Most explanations of R-squared start with a formula:
R² = 1 − (SS_res / SS_tot)
Then they say something like “the proportion of variance explained by the model” and move on. And you nod, and you write it down, and somewhere in the back of your head a small voice says: what does “explained” actually mean?
I went down this rabbit hole recently, and the answer turned out to be much simpler — and much more useful — than the textbook framing. So here it is, the way I wish someone had told me on day one.
The Question Nobody Asks
Mean Squared Error is straightforward. For every house in your dataset, you take the model’s predicted price, subtract the actual price, square it, and average. The smaller the number, the closer your predictions are to reality. Done.
And we take square for MSE to ensure we don’t artificially balance negative errors against positive errors and then to bring it back to the regular world metrics, we may choose to do a square root again, to get RMSE – root mean squared error.
But here’s the thing: an MSE of 1,800 means nothing on its own. Is that good? Bad? It depends entirely on what you’re predicting. An MSE of 1,800 on house prices in dollars is excellent. An MSE of 1,800 on shoe sizes is a disaster.
MSE has no built-in sense of scale. It tells you how wrong you are in absolute terms, but it can’t tell you whether your model is doing anything clever — or whether you’d have done about the same by flipping a coin.
That’s the gap R-squared fills.
The Naive Baseline
Imagine you have ten houses and you have to predict their prices, but you’re not allowed to look at any features — no square footage, no bedrooms, no zip code. Nothing.

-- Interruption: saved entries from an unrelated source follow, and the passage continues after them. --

/-- TWIN_CTL: an unpaired unit with a partner becomes ACTIVE with a higher epoch, or SHADOW of an active partner; UNPAIR ends the role; SWAP on
the active unit fixes a press, and on the shadow is passed to the active unit; STATUS gives epoch and role. An action whose conditions do not hold
gives STATE, and one without a partner UNREACHABLE (R351, R356, Table TWN-3).
The order of the role and presence checks is the model's choice, log entry 45. -/
def Obligations.TwinControlSetsRoles : Prop :=
  ∀ (s : State) (o : Src) (d : Desc), Runs o d s → d.op = 0x14 →
    let w : Twin := s.dev.twin
    let two : Bool := s.dev.brMode = 2
    let on : Bool := s.dev.pwr.mode = .ready ∨ s.dev.pwr.mode = .run
    let told : Nat := w.epoch.toNat + 2 ^ 32 * w.role.code
    let ends (st : Status) (t : State) : Prop :=
      Took o s t ∧ RunsBut [] (fun _ => false) o s t ∧ SameWaits s t ∧ Answers o d st told s t
    (d.b 12 = 0 → two = true → w.role = .unpaired → on = true → w.partner = true → Does (.twinPairActive o d) s (fun t =>
      let e : BitVec 32 := BitVec.ofNat 32 (max w.epoch.toNat w.pEpoch.toNat + 1)
      Took o s t ∧ RunsBut [.twin] (fun _ => false) o s t ∧ SameWaits s t ∧ t.dev.twin.role = .active ∧ t.dev.twin.epoch = e ∧
        Answers o d .ok (e.toNat + 2 ^ 32) s t)) ∧
    (d.b 12 = 1 → two = true → w.role = .unpaired → on = true → w.partner = true → w.pRole = .active → Does (.twinPairShadow o d) s (fun t =>
      Took o s t ∧ t.rind = s.rind ∧ t.dev.clk = s.dev.clk ∧ t.dev.cult = s.dev.cult ∧
        t.dev.twin.role = .shadow ∧ t.dev.twin.resync = true ∧ t.dev.pwr = { s.dev.pwr with mode := .shadow } ∧
        t.dev.pins.drive = 0 ∧ t.dev.ring.cues.all (fun c => c.out) = true ∧ (∀ n < 12, (t.dev.ripOf n).run = false) ∧
        ∀ n < 8, (t.dev.harpOf n).st = 0)) ∧
    (d.b 12 = 2 → two = true → w.role ≠ .unpaired → Does (.twinUnpair o d) s (fun t => Took o s t ∧ t.rind = s.rind ∧
      t.dev.twin.role = .unpaired ∧ t.dev.twin.epoch = w.epoch ∧ t.dev.twin.swapAt = none ∧
      t.dev.pwr = if w.role = .shadow ∧ s.dev.pwr.mode = .shadow then { s.dev.pwr with mode := .ready } else s.dev.pwr)) ∧
    (d.b 12 = 3 → two = true → w.role = .active → w.swapAt = none → w.partner = true → w.pCurrent = true → Does (.twinSwap o d) s (fun t =>
      let b : Nat := (s.dev.wheelN + 4095) / 4096 + 4
      Took o s t ∧ RunsBut [.twin] (fun _ => false) o s t ∧ Flies o d (.swap b) s t ∧ t.dev.twin.swapAt = some b ∧ t.dev.twin.role = .active)) ∧
    (d.b 12 = 3 → two = true → w.role = .shadow → w.swapAt = none → w.partner = true → w.current = true →
      (s.dev.portOf 2).txq.length < 64 → Does (.twinSwap o d) s (fun t =>
      let tag : BitVec 16 := s.dev.ring.tag + 1
      Took o s t ∧ RunsBut [.hoop] (fun _ => false) o s t ∧ Flies o d (.swapAsk tag (s.dev.remoteDue d)) s t ∧ t.dev.twin.swapAt = none ∧
        ∃ p ∈ (t.dev.portOf 2).txq, p.1.type = 0x01 ∧ p.1.dmode = 2 ∧ p.1.tag = tag ∧ p.1.payload = d.bytes)) ∧
    (d.b 12 = 4 → Does (.twinStatus o d) s (ends (if two then .ok else .state))) ∧
    (d.b 12 = 0 → two = false ∨ w.role ≠ .unpaired ∨ on = false → Does (.twinPairActive o d) s (ends .state)) ∧
    (d.b 12 = 1 → two = false ∨ w.role ≠ .unpaired ∨ on = false → Does (.twinPairShadow o d) s (ends .state)) ∧
    (d.b 12 = 2 → two = false ∨ w.role = .unpaired → Does (.twinUnpair o d) s (ends .state)) ∧
    (d.b 12 = 3 → two = false ∨ w.role = .unpaired ∨ w.swapAt ≠ none → Does (.twinSwap o d) s (ends .state)) ∧
    (d.b 12 = 0 → two = true → w.role = .unpaired → on = true → w.partner = false → Does (.twinPairActive o d) s (ends .unreachable)) ∧
    (d.b 12 = 1 → two = true → w.role = .unpaired → on = true → w.partner = false → Does (.twinPairShadow o d) s (ends .unreachable)) ∧
    (d.b 12 = 1 → two = true → w.role = .unpaired → on = true → w.partner = true → w.pRole ≠ .active →
      Does (.twinPairShadow o d) s (ends .state)) ∧
    (d.b 12 = 3 → two = true → w.role ≠ .unpaired → w.swapAt = none → w.partner = false → Does (.twinSwap o d) s (ends .unreachable)) ∧
    (d.b 12 = 3 → two = true → w.swapAt = none → w.partner = true →
      (w.role = .active ∧ w.pCurrent = false) ∨ (w.role = .shadow ∧ w.current = false) → Does (.twinSwap o d) s (ends .state))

What’s the best you can do?
Guess the average. For every single house, you predict the mean price of all ten. It’s a lazy, dumb prediction — but it’s the best you can do without information. Some houses you’ll overshoot, some you’ll undershoot, and the total squared error you rack up is exactly the variance of your dataset.
That number — the squared error you get from blindly predicting the mean — is your floor. It’s what life looks like with zero intelligence.
Now you build a real model. It looks at features. It learns weights. It produces a new MSE. And the only question worth asking is:
How much better is my model than the lazy version that just guesses the average?
That’s R-squared. That’s the whole thing.
R² = 1 − (model's MSE / variance of the data)
\_______________/
"what fraction of the dumb baseline error
did the model manage to get rid of?"
If the model cuts the lazy baseline error by 70%, R² = 0.7. If it cuts it by 36%, R² = 0.36. If it does no better than the mean, R² = 0. If it’s worse than the mean (yes, this happens), R² goes negative.
The Circle Analogy
Here’s the picture I find easiest to hold in my head.
N
*
|
|
W *-------+-------* E ← four houses on a circle of radius r
| around the true center (the mean)
|
*
S
Imagine four houses sitting at the four cardinal points of a circle, radius r, centered on the average price. If your “model” is just predict the mean for everyone, then every house is r away from your prediction. Each squared error is r², and the total error across the four houses is 4r². That is your total variance. That is the floor.
Now a real model shows up. For each house, it predicts a point on a smaller, concentric circle of radius r/2 — closer to each true house than the center was. Each squared error is now (r/2)² = r²/4. Across four houses, the total is r².
Plug it in:
R² = 1 − (r² / 4r²) = 1 − 0.25 = 0.75
Your model explains 75% of the spread. Meaning: of the original 4r² of “wrongness” you’d have eaten by guessing the mean, the model has eliminated three-quarters of it. The remaining quarter is what the model still can’t account for.
Suddenly “explained variance” stops sounding like jargon and starts sounding like what it actually is: how much of the original mess did we manage to clean up? Or how much closer is our estimate to the real values compared to just using mean for each estimate.
A Detail Worth Noticing
Here’s a fun follow-up. What if the model’s predictions sit on a circle of radius 1.5r — bigger than the original spread, on the opposite side of each true house?
Each squared error is still (0.5r)² = r²/4. Total is still r². R² is still 0.75.
R-squared doesn’t care which side of the truth your prediction sits on, or whether your prediction is bigger or smaller than the actual value. It only cares about the size of the gap. Two very different-looking models can have identical R² scores. Worth remembering before you celebrate one.
So How Do MSE and R² Actually Relate?
They’re not competing metrics. They’re answering two different questions about the same numbers.
| Metric | Question it answers |
|---|---|
| MSE | On average, how far off are my predictions, in the units of the thing I’m predicting? |
| R² | Compared to the dumbest possible prediction (the mean), what fraction of the error did I get rid of? |
MSE is the raw measurement. R² is MSE graded on a curve — the curve being the worst you’d do without any model at all. One is absolute, the other is relative. You usually want both: MSE tells you what your error looks like in dollars or degrees or grams; R² tells you whether the model is actually pulling its weight.
The One-Liner
R² is just asking: how much better is your model than guessing the average?
That’s it. Not “proportion of variance explained.” Not a ratio of sum-of-squares. Just: did the model beat the laziest possible baseline, and by how much?
Once that clicks, the formula is no longer something you memorize. It’s something you can re-derive on the back of a napkin.
P.S. – We bring MSE back to real world as RMSE, by doing a square root, we can also bring R squared back to real world with the same formula – it becomes “r” -> Pearson Correlation Coefficient.